═════ Task data
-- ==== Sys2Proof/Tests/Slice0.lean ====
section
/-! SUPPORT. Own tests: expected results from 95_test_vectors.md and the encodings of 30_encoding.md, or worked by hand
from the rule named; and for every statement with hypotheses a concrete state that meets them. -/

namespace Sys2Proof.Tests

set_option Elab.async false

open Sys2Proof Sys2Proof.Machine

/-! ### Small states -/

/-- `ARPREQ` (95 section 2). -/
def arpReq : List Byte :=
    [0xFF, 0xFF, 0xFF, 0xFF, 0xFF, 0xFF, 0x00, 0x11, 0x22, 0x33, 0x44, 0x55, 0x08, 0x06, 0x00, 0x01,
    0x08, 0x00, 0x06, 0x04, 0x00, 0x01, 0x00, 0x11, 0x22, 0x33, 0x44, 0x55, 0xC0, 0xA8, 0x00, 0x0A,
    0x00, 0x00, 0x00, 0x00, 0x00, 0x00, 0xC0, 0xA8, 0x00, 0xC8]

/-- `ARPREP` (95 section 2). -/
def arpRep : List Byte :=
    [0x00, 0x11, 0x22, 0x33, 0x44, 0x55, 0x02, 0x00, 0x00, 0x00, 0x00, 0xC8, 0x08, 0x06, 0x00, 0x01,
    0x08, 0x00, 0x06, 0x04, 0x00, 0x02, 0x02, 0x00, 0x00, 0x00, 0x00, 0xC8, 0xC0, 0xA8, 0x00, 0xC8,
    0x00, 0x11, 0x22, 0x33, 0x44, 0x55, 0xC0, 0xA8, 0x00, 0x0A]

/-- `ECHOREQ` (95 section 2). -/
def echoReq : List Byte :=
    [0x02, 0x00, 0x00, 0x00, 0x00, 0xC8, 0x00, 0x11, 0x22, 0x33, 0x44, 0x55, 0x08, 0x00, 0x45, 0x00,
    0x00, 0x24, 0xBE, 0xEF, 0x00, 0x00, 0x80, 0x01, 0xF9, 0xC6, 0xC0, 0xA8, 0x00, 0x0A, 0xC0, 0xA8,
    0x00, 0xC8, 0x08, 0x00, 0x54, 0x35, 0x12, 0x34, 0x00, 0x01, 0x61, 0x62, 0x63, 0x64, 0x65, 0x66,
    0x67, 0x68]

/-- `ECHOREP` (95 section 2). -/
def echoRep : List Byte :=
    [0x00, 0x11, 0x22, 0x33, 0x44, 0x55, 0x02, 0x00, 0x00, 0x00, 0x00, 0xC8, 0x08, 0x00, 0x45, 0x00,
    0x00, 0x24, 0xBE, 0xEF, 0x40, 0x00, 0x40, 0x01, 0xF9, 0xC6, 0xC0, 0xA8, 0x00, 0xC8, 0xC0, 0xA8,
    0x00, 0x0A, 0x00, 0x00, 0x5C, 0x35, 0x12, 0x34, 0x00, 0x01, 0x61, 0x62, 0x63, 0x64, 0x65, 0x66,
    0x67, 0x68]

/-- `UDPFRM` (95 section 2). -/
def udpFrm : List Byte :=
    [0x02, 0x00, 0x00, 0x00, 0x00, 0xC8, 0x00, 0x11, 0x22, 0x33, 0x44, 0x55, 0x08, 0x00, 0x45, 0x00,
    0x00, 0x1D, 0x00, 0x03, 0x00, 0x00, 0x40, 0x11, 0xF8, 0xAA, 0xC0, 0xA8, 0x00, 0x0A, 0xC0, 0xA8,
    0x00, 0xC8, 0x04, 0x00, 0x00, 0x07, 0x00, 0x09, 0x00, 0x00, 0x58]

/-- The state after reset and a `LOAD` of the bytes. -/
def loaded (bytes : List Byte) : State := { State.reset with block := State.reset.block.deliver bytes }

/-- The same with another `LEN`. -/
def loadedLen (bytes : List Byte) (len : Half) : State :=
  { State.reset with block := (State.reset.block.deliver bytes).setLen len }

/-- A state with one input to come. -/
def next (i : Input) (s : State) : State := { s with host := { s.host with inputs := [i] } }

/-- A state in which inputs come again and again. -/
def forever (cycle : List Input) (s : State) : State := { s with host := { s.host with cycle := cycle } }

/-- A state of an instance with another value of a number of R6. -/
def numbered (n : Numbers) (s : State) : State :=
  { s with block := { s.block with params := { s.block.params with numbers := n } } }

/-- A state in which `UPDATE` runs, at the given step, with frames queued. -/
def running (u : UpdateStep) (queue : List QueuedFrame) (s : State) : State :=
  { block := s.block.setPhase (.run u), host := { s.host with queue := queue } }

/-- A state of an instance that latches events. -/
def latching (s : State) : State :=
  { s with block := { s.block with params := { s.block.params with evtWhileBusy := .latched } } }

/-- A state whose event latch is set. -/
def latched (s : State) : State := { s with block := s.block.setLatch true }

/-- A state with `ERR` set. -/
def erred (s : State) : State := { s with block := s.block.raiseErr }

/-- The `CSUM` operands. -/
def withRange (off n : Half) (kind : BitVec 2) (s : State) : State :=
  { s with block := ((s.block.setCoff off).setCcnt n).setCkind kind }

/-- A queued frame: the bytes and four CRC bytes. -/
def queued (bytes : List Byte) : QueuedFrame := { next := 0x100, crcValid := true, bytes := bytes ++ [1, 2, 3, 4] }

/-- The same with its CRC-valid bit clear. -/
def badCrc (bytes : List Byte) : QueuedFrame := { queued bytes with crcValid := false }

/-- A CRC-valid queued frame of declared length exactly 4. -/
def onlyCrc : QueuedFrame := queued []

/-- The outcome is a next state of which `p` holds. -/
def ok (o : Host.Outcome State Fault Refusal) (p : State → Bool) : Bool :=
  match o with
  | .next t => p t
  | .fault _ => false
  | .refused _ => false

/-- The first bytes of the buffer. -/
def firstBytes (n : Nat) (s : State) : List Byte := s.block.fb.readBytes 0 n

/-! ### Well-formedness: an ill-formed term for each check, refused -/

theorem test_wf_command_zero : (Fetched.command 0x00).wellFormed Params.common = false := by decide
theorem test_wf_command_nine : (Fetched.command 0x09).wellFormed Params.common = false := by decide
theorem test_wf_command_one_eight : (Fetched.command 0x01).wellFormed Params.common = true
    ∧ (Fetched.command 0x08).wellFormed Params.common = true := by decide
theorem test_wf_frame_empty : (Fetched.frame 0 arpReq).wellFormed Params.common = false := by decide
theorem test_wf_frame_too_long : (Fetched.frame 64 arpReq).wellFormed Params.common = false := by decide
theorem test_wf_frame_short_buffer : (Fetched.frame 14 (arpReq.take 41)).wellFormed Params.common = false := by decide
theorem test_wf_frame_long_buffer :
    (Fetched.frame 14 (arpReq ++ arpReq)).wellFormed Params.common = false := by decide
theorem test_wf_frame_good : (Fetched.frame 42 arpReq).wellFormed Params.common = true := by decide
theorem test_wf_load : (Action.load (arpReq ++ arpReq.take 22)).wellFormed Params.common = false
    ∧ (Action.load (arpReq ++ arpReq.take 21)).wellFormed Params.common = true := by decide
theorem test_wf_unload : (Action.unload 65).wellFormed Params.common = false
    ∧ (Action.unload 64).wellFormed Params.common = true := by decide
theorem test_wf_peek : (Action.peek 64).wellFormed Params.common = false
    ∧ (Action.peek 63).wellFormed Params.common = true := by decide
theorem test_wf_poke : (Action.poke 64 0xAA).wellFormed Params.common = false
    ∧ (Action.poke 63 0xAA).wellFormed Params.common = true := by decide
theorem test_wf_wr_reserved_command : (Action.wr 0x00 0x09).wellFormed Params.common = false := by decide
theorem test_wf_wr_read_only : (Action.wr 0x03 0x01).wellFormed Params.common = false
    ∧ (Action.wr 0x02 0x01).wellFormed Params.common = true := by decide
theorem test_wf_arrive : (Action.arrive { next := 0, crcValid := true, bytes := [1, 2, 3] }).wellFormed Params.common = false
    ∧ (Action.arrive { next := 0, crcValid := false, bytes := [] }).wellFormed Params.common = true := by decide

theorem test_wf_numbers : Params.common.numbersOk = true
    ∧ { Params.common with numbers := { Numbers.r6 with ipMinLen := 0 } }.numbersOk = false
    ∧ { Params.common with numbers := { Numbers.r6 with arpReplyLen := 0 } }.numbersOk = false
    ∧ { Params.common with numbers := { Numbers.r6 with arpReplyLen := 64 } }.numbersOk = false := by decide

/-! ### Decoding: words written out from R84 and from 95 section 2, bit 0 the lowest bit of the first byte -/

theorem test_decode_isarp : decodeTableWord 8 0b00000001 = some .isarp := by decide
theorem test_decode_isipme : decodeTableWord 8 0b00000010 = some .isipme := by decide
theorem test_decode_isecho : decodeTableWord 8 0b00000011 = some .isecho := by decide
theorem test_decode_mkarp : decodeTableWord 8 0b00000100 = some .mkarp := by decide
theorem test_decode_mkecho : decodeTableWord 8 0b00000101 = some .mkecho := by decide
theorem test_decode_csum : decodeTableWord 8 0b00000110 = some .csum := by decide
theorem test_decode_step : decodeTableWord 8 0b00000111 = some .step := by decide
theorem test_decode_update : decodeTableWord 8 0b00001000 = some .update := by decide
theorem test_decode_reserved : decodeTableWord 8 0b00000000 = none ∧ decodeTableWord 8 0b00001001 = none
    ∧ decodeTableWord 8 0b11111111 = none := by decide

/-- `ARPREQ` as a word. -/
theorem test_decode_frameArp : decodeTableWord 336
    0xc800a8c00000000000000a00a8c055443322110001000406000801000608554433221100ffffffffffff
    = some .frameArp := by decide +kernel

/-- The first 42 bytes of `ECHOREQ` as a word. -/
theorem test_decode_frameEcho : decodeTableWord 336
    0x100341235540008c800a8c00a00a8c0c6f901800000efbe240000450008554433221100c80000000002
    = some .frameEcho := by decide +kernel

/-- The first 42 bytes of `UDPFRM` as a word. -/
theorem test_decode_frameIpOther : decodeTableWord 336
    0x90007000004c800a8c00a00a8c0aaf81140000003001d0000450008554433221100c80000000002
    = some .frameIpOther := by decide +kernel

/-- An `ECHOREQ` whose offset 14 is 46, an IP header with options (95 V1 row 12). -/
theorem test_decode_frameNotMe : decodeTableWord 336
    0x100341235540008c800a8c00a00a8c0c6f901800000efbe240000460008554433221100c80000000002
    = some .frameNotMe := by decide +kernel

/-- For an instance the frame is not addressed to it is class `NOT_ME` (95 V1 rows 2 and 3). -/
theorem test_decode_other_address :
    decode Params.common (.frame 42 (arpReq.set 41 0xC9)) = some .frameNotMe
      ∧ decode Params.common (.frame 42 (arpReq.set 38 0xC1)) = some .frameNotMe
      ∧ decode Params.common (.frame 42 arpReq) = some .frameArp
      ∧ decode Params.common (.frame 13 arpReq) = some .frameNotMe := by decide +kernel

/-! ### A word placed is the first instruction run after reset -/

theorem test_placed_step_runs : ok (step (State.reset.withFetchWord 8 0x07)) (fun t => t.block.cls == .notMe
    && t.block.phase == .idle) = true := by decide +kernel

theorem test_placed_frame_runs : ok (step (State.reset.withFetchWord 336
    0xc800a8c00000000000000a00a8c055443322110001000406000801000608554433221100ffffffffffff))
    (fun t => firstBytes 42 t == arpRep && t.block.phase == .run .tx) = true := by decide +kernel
══════════
═════ Task data
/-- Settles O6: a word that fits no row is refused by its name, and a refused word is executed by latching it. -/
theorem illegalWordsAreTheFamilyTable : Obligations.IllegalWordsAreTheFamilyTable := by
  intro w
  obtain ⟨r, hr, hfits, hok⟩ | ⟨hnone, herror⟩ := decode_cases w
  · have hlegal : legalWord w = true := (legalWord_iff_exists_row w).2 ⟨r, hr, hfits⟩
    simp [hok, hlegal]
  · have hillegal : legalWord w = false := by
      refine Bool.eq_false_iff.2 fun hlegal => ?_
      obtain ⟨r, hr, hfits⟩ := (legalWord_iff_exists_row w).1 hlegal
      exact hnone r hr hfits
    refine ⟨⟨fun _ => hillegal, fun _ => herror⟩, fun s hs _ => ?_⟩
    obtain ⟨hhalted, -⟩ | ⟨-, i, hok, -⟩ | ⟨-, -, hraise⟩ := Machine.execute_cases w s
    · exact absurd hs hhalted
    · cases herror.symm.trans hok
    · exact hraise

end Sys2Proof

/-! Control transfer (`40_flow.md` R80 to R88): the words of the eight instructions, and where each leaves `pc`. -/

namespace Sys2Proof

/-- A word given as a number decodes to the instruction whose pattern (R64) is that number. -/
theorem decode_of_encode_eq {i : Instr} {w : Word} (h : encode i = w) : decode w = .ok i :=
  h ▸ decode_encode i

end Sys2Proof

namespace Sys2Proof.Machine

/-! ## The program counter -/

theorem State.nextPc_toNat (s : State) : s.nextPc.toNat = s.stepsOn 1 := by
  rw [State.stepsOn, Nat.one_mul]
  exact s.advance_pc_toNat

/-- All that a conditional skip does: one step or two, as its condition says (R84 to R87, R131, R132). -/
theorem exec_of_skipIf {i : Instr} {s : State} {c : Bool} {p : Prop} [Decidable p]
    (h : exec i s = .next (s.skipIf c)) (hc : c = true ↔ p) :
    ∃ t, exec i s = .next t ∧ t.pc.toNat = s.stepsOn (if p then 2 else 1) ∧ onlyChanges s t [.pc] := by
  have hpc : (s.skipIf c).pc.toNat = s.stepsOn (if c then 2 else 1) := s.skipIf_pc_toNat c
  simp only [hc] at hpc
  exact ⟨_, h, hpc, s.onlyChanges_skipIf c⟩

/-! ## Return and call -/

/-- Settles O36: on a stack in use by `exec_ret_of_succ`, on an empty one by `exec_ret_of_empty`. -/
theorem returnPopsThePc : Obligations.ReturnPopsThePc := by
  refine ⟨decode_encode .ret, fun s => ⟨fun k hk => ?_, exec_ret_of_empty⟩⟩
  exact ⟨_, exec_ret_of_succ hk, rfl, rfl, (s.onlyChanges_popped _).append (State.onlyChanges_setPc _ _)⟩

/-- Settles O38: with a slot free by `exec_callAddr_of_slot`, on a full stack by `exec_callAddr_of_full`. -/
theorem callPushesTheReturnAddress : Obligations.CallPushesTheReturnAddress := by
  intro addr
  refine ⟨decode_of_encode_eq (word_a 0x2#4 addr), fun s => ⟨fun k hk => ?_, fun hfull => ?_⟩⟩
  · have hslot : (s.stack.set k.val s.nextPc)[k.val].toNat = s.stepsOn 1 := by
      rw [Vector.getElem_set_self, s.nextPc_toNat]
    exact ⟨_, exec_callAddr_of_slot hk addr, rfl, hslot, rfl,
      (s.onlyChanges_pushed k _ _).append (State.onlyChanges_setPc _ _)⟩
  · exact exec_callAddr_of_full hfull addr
══════════
Task description: From the listing above, output exactly the run of lines that starts with the line containing "(s.onlyChanges_pushed k _" and ends with the line containing "exec_callAddr_of_full hfull addr".

Answer:
      (s.onlyChanges_pushed k _ _).append (State.onlyChanges_setPc _ _)⟩
  · exact exec_callAddr_of_full hfull addr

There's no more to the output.